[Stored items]
/-- The reserved and still empty object that key2 names for the task's tenant. -/
def State.kbTarget (s : State) (t : Task) : Option KeyObj :=
  match s.keyObj t.entry.key2 with
  | some o =>
    if attrAlg o.attr = 0 && attrTenant o.attr = t.tenant && t.entry.key2 / 2 ^ 32 = 0 then some o else none
  | none => none

def State.svcImport (s : State) (e : Nat) (t : Task) : State :=
  s.svcKey e t t.entry.key1 32 (algIn [1, 2, 3, 4, 5]) fun o =>
    s.svcBufs e t fun inb _ s =>
      match kbUnwrap (kbAes o) o.secret inb with
      | .format => s.svcEnd e Status.format
      | .unsupported => s.svcEnd e Status.unsupported
      | .verifyFail => s.svcEnd e Status.verifyFail
      | .ok usage alg mode ex hm key =>
        let asym := kbAsym alg key
        let sign := asym.bind fun x => kbSign (x.1 % 2 == 0) (at0 mode 0)
        match kbUsage sign usage mode, (match asym with | some x => some x | none => (kbAlg alg hm key).map fun x => (x.1, 0, x.2)) with
        | some u, some (a, n, mat) =>
          if asym.isSome != sign.isSome || (asym.isSome && at0 usage 0 != 0x53) then s.svcEnd e Status.unsupported else
          match s.kbTarget t with
          | none => s.svcEnd e Status.keyDenied
          | some r =>
            let flags := Config.importFlags (natBe (inb.take 16)) % 4
            let x := if ex == [0x4E] then 0 else 64
            let attr := a + (u + x) * 2 ^ 16 + flags * 2 ^ 24 + attrTenant r.attr * 2 ^ 26 + n * 2 ^ 39
            let image := toBytes (padTo (32 * algParts attr) mat)
            (s.setObj (t.entry.key2 % 2 ^ 32) (some ⟨attr, 1, image, none⟩)).sltEnd e Status.ok
              (t.entry.key2 % 2 ^ 32 + 2 ^ 32)
        | _, _ => s.svcEnd e Status.unsupported

def execKeyblockImport (e : EngineId) (s : State) : Out3 := s.svcCmd e 0x0601 fun t s => s.svcImport e.val t

/-- The key data of a block that carries this object: an RSA or ECC key's is X9.143's (log entry 258). -/
def KeyObj.blockData (o : KeyObj) : List Nat :=
  if attrAlg o.attr ≤ 7 then o.secret else (Config.kbData o.attr (natBytes o.image)).map (· % 256)

/-- KEYBLOCK_EXPORT. A template of another version than key1's algorithm or with a length field that is not zeros is malformed:
FORMAT (DESIGN CHOICE, log entry 256). -/
def State.svcExport (s : State) (e : Nat) (t : Task) : State :=
  s.svcKey e t t.entry.key1 32 (algIn [1, 2, 3, 4, 5]) fun k1 =>
    s.svcKey e t t.entry.key2 64 (fun _ => true) fun k2 =>
      s.svcBufs e t fun inb _ s =>
        let aes := kbAes k1
        let bs := if aes then 16 else 8
        match kbHeader bs inb 0 with
        | none => s.svcEnd e Status.format
        | some h =>
          if h.len != inb.length || at0 inb 0 != (if aes then 0x44 else 0x42) then s.svcEnd e Status.format
          else
            let out := kbWrap aes k1.secret inb k2.blockData (t.entry.inline 0x48 16)
            if t.entry.outLen < out.length then s.svcEnd e Status.length else s.svcOut e t out

def execKeyblockExport (e : EngineId) (s : State) : Out3 := s.svcCmd e 0x0602 fun t s => s.svcExport e.val t

/-! ## EMV_ARQC (R122) -/

/-- EMV_ARQC. A malformed PAN ends with FORMAT, as in R118, and a proprietary data length above 8 with BAD_DESC: R122 gives no
status for them (DESIGN CHOICE, log entry 257). -/
def State.svcArqc (s : State) (e : Nat) (t : Task) : State :=
  let aes := t.entry.paramBit 0
  let sel := bitsOf t.entry.param 5 4
  let prop := t.entry.inl 0x64
  if sel = 3 then s.svcEnd e Status.badDesc
  else if sel = 2 && 8 < prop then s.svcEnd e Status.badDesc
  else s.svcKey e t t.entry.key1 128 (algIn (if aes then [1, 2, 3] else [4, 5])) fun o =>
    match panOf (t.entry.inl 0x48) (t.entry.inline 0x49 10) with
    | none => s.svcEnd e Status.format
    | some pan =>
      s.svcBufs e t fun _ aux s =>
        let sk := emvSession aes (emvMaster aes o.secret pan (t.entry.inl 0x53)) (t.entry.inline 0x54 2)
        let arqc := t.entry.inline 0x56 8
        if emvMac aes sk aux != arqc then s.svcEnd e Status.verifyFail
        else
          let arpc := match sel with
            | 1 => arpc1 aes sk arqc (t.entry.inline 0x5E 2)
            | 2 => arpc2 aes sk arqc (t.entry.inline 0x60 4) (t.entry.inline 0x65 prop)
            | _ => []
          s.sltEnd e Status.ok (natLe arpc)

def execEmvArqc (e : EngineId) (s : State) : Out3 := s.svcCmd e 0x0701 fun t s => s.svcArqc e.val t

/-! ## ISO8583_REMAP (R123, R124) -/

def execIso8583Remap (e : EngineId) (s : State) : Out3 := s.svcCmd e 0x0801 fun t s =>
  s.svcBufs e.val t fun inb aux s =>
    match isoRemap aux inb with
    | none => s.svcEnd e.val Status.format
    | some out => if t.entry.outLen < out.length then s.svcEnd e.val Status.length else s.svcOut e.val t out

end Sys2Proof.Machine
end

--- Work request ---
Here the output must be the lines above from the line with "let bs := if aes then 16 else 8" to the line with "if sel = 3 then s.svcEnd e Status.badDesc", both included, duplicated word for word and nothing else.

--- Response area ---
        let bs := if aes then 16 else 8
        match kbHeader bs inb 0 with
        | none => s.svcEnd e Status.format
        | some h =>
          if h.len != inb.length || at0 inb 0 != (if aes then 0x44 else 0x42) then s.svcEnd e Status.format
          else
            let out := kbWrap aes k1.secret inb k2.blockData (t.entry.inline 0x48 16)
            if t.entry.outLen < out.length then s.svcEnd e Status.length else s.svcOut e t out

def execKeyblockExport (e : EngineId) (s : State) : Out3 := s.svcCmd e 0x0602 fun t s => s.svcExport e.val t

/-! ## EMV_ARQC (R122) -/

/-- EMV_ARQC. A malformed PAN ends with FORMAT, as in R118, and a proprietary data length above 8 with BAD_DESC: R122 gives no
status for them (DESIGN CHOICE, log entry 257). -/
def State.svcArqc (s : State) (e : Nat) (t : Task) : State :=
  let aes := t.entry.paramBit 0
  let sel := bitsOf t.entry.param 5 4
  let prop := t.entry.inl 0x64
  if sel = 3 then s.svcEnd e Status.badDesc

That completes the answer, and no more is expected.